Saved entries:
• • •

-- ==== Sys2Proof/Laws/State.lean ====
section
/-! SUPPORT. The small lemmas of the state's updates: one per field per update, so that no later proof unfolds one; and
reading a register after writing one (spec/10_state.md R24 to R27). -/
namespace Sys2Proof.Machine

@[simp] theorem State.set8_sp (s : State) (r : Reg8) (v : Byte) : (s.set8 r v).sp = s.sp := by cases r <;> rfl
@[simp] theorem State.set8_pc (s : State) (r : Reg8) (v : Byte) : (s.set8 r v).pc = s.pc := by cases r <;> rfl
@[simp] theorem State.set8_bus (s : State) (r : Reg8) (v : Byte) : (s.set8 r v).bus = s.bus := by cases r <;> rfl
@[simp] theorem State.set8_freqHz (s : State) (r : Reg8) (v : Byte) : (s.set8 r v).freqHz = s.freqHz := by cases r <;> rfl
@[simp] theorem State.set8_flagBits (s : State) (r : Reg8) (v : Byte) : (s.set8 r v).flagBits = s.flagBits := by cases r <;> rfl
@[simp] theorem State.set8_intHook (s : State) (r : Reg8) (v : Byte) : (s.set8 r v).intHook = s.intHook := by cases r <;> rfl
@[simp] theorem State.set8_notices (s : State) (r : Reg8) (v : Byte) : (s.set8 r v).notices = s.notices := by cases r <;> rfl
@[simp] theorem State.set8_returned (s : State) (r : Reg8) (v : Byte) : (s.set8 r v).returned = s.returned := by cases r <;> rfl

@[simp] theorem State.set8_a_af (s : State) (v : Byte) : (s.set8 .a v).af = setHigh s.af v := rfl
@[simp] theorem State.set8_a_bc (s : State) (v : Byte) : (s.set8 .a v).bc = s.bc := rfl
@[simp] theorem State.set8_a_de (s : State) (v : Byte) : (s.set8 .a v).de = s.de := rfl
@[simp] theorem State.set8_a_hl (s : State) (v : Byte) : (s.set8 .a v).hl = s.hl := rfl
@[simp] theorem State.set8_f_af (s : State) (v : Byte) : (s.set8 .f v).af = setLow s.af v := rfl
@[simp] theorem State.set8_f_bc (s : State) (v : Byte) : (s.set8 .f v).bc = s.bc := rfl
@[simp] theorem State.set8_f_de (s : State) (v : Byte) : (s.set8 .f v).de = s.de := rfl
@[simp] theorem State.set8_f_hl (s : State) (v : Byte) : (s.set8 .f v).hl = s.hl := rfl
@[simp] theorem State.set8_b_af (s : State) (v : Byte) : (s.set8 .b v).af = s.af := rfl
@[simp] theorem State.set8_b_bc (s : State) (v : Byte) : (s.set8 .b v).bc = setHigh s.bc v := rfl
@[simp] theorem State.set8_b_de (s : State) (v : Byte) : (s.set8 .b v).de = s.de := rfl
@[simp] theorem State.set8_b_hl (s : State) (v : Byte) : (s.set8 .b v).hl = s.hl := rfl
@[simp] theorem State.set8_c_af (s : State) (v : Byte) : (s.set8 .c v).af = s.af := rfl
@[simp] theorem State.set8_c_bc (s : State) (v : Byte) : (s.set8 .c v).bc = setLow s.bc v := rfl
@[simp] theorem State.set8_c_de (s : State) (v : Byte) : (s.set8 .c v).de = s.de := rfl
@[simp] theorem State.set8_c_hl (s : State) (v : Byte) : (s.set8 .c v).hl = s.hl := rfl
@[simp] theorem State.set8_d_af (s : State) (v : Byte) : (s.set8 .d v).af = s.af := rfl
@[simp] theorem State.set8_d_bc (s : State) (v : Byte) : (s.set8 .d v).bc = s.bc := rfl
@[simp] theorem State.set8_d_de (s : State) (v : Byte) : (s.set8 .d v).de = setHigh s.de v := rfl
@[simp] theorem State.set8_d_hl (s : State) (v : Byte) : (s.set8 .d v).hl = s.hl := rfl
@[simp] theorem State.set8_e_af (s : State) (v : Byte) : (s.set8 .e v).af = s.af := rfl
@[simp] theorem State.set8_e_bc (s : State) (v : Byte) : (s.set8 .e v).bc = s.bc := rfl
@[simp] theorem State.set8_e_de (s : State) (v : Byte) : (s.set8 .e v).de = setLow s.de v := rfl
@[simp] theorem State.set8_e_hl (s : State) (v : Byte) : (s.set8 .e v).hl = s.hl := rfl
@[simp] theorem State.set8_h_af (s : State) (v : Byte) : (s.set8 .h v).af = s.af := rfl
@[simp] theorem State.set8_h_bc (s : State) (v : Byte) : (s.set8 .h v).bc = s.bc := rfl
@[simp] theorem State.set8_h_de (s : State) (v : Byte) : (s.set8 .h v).de = s.de := rfl
@[simp] theorem State.set8_h_hl (s : State) (v : Byte) : (s.set8 .h v).hl = setHigh s.hl v := rfl
@[simp] theorem State.set8_l_af (s : State) (v : Byte) : (s.set8 .l v).af = s.af := rfl
@[simp] theorem State.set8_l_bc (s : State) (v : Byte) : (s.set8 .l v).bc = s.bc := rfl
@[simp] theorem State.set8_l_de (s : State) (v : Byte) : (s.set8 .l v).de = s.de := rfl
@[simp] theorem State.set8_l_hl (s : State) (v : Byte) : (s.set8 .l v).hl = setLow s.hl v := rfl

@[simp] theorem State.set16_bus (s : State) (r : Reg16) (w : Word) : (s.set16 r w).bus = s.bus := by cases r <;> rfl
@[simp] theorem State.set16_freqHz (s : State) (r : Reg16) (w : Word) : (s.set16 r w).freqHz = s.freqHz := by cases r <;> rfl
@[simp] theorem State.set16_flagBits (s : State) (r : Reg16) (w : Word) : (s.set16 r w).flagBits = s.flagBits := by cases r <;> rfl
@[simp] theorem State.set16_intHook (s : State) (r : Reg16) (w : Word) : (s.set16 r w).intHook = s.intHook := by cases r <;> rfl
@[simp] theorem State.set16_notices (s : State) (r : Reg16) (w : Word) : (s.set16 r w).notices = s.notices := by cases r <;> rfl
@[simp] theorem State.set16_returned (s : State) (r : Reg16) (w : Word) : (s.set16 r w).returned = s.returned := by cases r <;> rfl

@[simp] theorem State.set16_af_af (s : State) (w : Word) : (s.set16 .af w).af = w := rfl
@[simp] theorem State.set16_af_bc (s : State) (w : Word) : (s.set16 .af w).bc = s.bc := rfl
@[simp] theorem State.set16_af_de (s : State) (w : Word) : (s.set16 .af w).de = s.de := rfl
@[simp] theorem State.set16_af_hl (s : State) (w : Word) : (s.set16 .af w).hl = s.hl := rfl
@[simp] theorem State.set16_af_sp (s : State) (w : Word) : (s.set16 .af w).sp = s.sp := rfl
@[simp] theorem State.set16_af_pc (s : State) (w : Word) : (s.set16 .af w).pc = s.pc := rfl
@[simp] theorem State.set16_bc_af (s : State) (w : Word) : (s.set16 .bc w).af = s.af := rfl
@[simp] theorem State.set16_bc_bc (s : State) (w : Word) : (s.set16 .bc w).bc = w := rfl
@[simp] theorem State.set16_bc_de (s : State) (w : Word) : (s.set16 .bc w).de = s.de := rfl
@[simp] theorem State.set16_bc_hl (s : State) (w : Word) : (s.set16 .bc w).hl = s.hl := rfl
@[simp] theorem State.set16_bc_sp (s : State) (w : Word) : (s.set16 .bc w).sp = s.sp := rfl
@[simp] theorem State.set16_bc_pc (s : State) (w : Word) : (s.set16 .bc w).pc = s.pc := rfl
@[simp] theorem State.set16_de_af (s : State) (w : Word) : (s.set16 .de w).af = s.af := rfl
@[simp] theorem State.set16_de_bc (s : State) (w : Word) : (s.set16 .de w).bc = s.bc := rfl
@[simp] theorem State.set16_de_de (s : State) (w : Word) : (s.set16 .de w).de = w := rfl
@[simp] theorem State.set16_de_hl (s : State) (w : Word) : (s.set16 .de w).hl = s.hl := rfl
@[simp] theorem State.set16_de_sp (s : State) (w : Word) : (s.set16 .de w).sp = s.sp := rfl
@[simp] theorem State.set16_de_pc (s : State) (w : Word) : (s.set16 .de w).pc = s.pc := rfl
@[simp] theorem State.set16_hl_af (s : State) (w : Word) : (s.set16 .hl w).af = s.af := rfl
@[simp] theorem State.set16_hl_bc (s : State) (w : Word) : (s.set16 .hl w).bc = s.bc := rfl
@[simp] theorem State.set16_hl_de (s : State) (w : Word) : (s.set16 .hl w).de = s.de := rfl
@[simp] theorem State.set16_hl_hl (s : State) (w : Word) : (s.set16 .hl w).hl = w := rfl
@[simp] theorem State.set16_hl_sp (s : State) (w : Word) : (s.set16 .hl w).sp = s.sp := rfl
@[simp] theorem State.set16_hl_pc (s : State) (w : Word) : (s.set16 .hl w).pc = s.pc := rfl
@[simp] theorem State.set16_sp_af (s : State) (w : Word) : (s.set16 .sp w).af = s.af := rfl
@[simp] theorem State.set16_sp_bc (s : State) (w : Word) : (s.set16 .sp w).bc = s.bc := rfl
@[simp] theorem State.set16_sp_de (s : State) (w : Word) : (s.set16 .sp w).de = s.de := rfl
@[simp] theorem State.set16_sp_hl (s : State) (w : Word) : (s.set16 .sp w).hl = s.hl := rfl
@[simp] theorem State.set16_sp_sp (s : State) (w : Word) : (s.set16 .sp w).sp = w := rfl
@[simp] theorem State.set16_sp_pc (s : State) (w : Word) : (s.set16 .sp w).pc = s.pc := rfl
@[simp] theorem State.set16_pc_af (s : State) (w : Word) : (s.set16 .pc w).af = s.af := rfl
@[simp] theorem State.set16_pc_bc (s : State) (w : Word) : (s.set16 .pc w).bc = s.bc := rfl
@[simp] theorem State.set16_pc_de (s : State) (w : Word) : (s.set16 .pc w).de = s.de := rfl
@[simp] theorem State.set16_pc_hl (s : State) (w : Word) : (s.set16 .pc w).hl = s.hl := rfl
@[simp] theorem State.set16_pc_sp (s : State) (w : Word) : (s.set16 .pc w).sp = s.sp := rfl
@[simp] theorem State.set16_pc_pc (s : State) (w : Word) : (s.set16 .pc w).pc = w := rfl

• • •

Problem description: Using the records above, set down exactly the lines from the one with "s.pc := by cases r <;> rfl" through the one with "(s.set8 .c v).hl = s.hl := rfl", inclusive, and nothing more.

Answer to the problem:
@[simp] theorem State.set8_pc (s : State) (r : Reg8) (v : Byte) : (s.set8 r v).pc = s.pc := by cases r <;> rfl
@[simp] theorem State.set8_bus (s : State) (r : Reg8) (v : Byte) : (s.set8 r v).bus = s.bus := by cases r <;> rfl
@[simp] theorem State.set8_freqHz (s : State) (r : Reg8) (v : Byte) : (s.set8 r v).freqHz = s.freqHz := by cases r <;> rfl
@[simp] theorem State.set8_flagBits (s : State) (r : Reg8) (v : Byte) : (s.set8 r v).flagBits = s.flagBits := by cases r <;> rfl
@[simp] theorem State.set8_intHook (s : State) (r : Reg8) (v : Byte) : (s.set8 r v).intHook = s.intHook := by cases r <;> rfl
@[simp] theorem State.set8_notices (s : State) (r : Reg8) (v : Byte) : (s.set8 r v).notices = s.notices := by cases r <;> rfl
@[simp] theorem State.set8_returned (s : State) (r : Reg8) (v : Byte) : (s.set8 r v).returned = s.returned := by cases r <;> rfl

@[simp] theorem State.set8_a_af (s : State) (v : Byte) : (s.set8 .a v).af = setHigh s.af v := rfl
@[simp] theorem State.set8_a_bc (s : State) (v : Byte) : (s.set8 .a v).bc = s.bc := rfl
@[simp] theorem State.set8_a_de (s : State) (v : Byte) : (s.set8 .a v).de = s.de := rfl
@[simp] theorem State.set8_a_hl (s : State) (v : Byte) : (s.set8 .a v).hl = s.hl := rfl
@[simp] theorem State.set8_f_af (s : State) (v : Byte) : (s.set8 .f v).af = setLow s.af v := rfl
@[simp] theorem State.set8_f_bc (s : State) (v : Byte) : (s.set8 .f v).bc = s.bc := rfl
@[simp] theorem State.set8_f_de (s : State) (v : Byte) : (s.set8 .f v).de = s.de := rfl
@[simp] theorem State.set8_f_hl (s : State) (v : Byte) : (s.set8 .f v).hl = s.hl := rfl
@[simp] theorem State.set8_b_af (s : State) (v : Byte) : (s.set8 .b v).af = s.af := rfl
@[simp] theorem State.set8_b_bc (s : State) (v : Byte) : (s.set8 .b v).bc = setHigh s.bc v := rfl
@[simp] theorem State.set8_b_de (s : State) (v : Byte) : (s.set8 .b v).de = s.de := rfl
@[simp] theorem State.set8_b_hl (s : State) (v : Byte) : (s.set8 .b v).hl = s.hl := rfl
@[simp] theorem State.set8_c_af (s : State) (v : Byte) : (s.set8 .c v).af = s.af := rfl
@[simp] theorem State.set8_c_bc (s : State) (v : Byte) : (s.set8 .c v).bc = setLow s.bc v := rfl
@[simp] theorem State.set8_c_de (s : State) (v : Byte) : (s.set8 .c v).de = s.de := rfl
@[simp] theorem State.set8_c_hl (s : State) (v : Byte) : (s.set8 .c v).hl = s.hl := rfl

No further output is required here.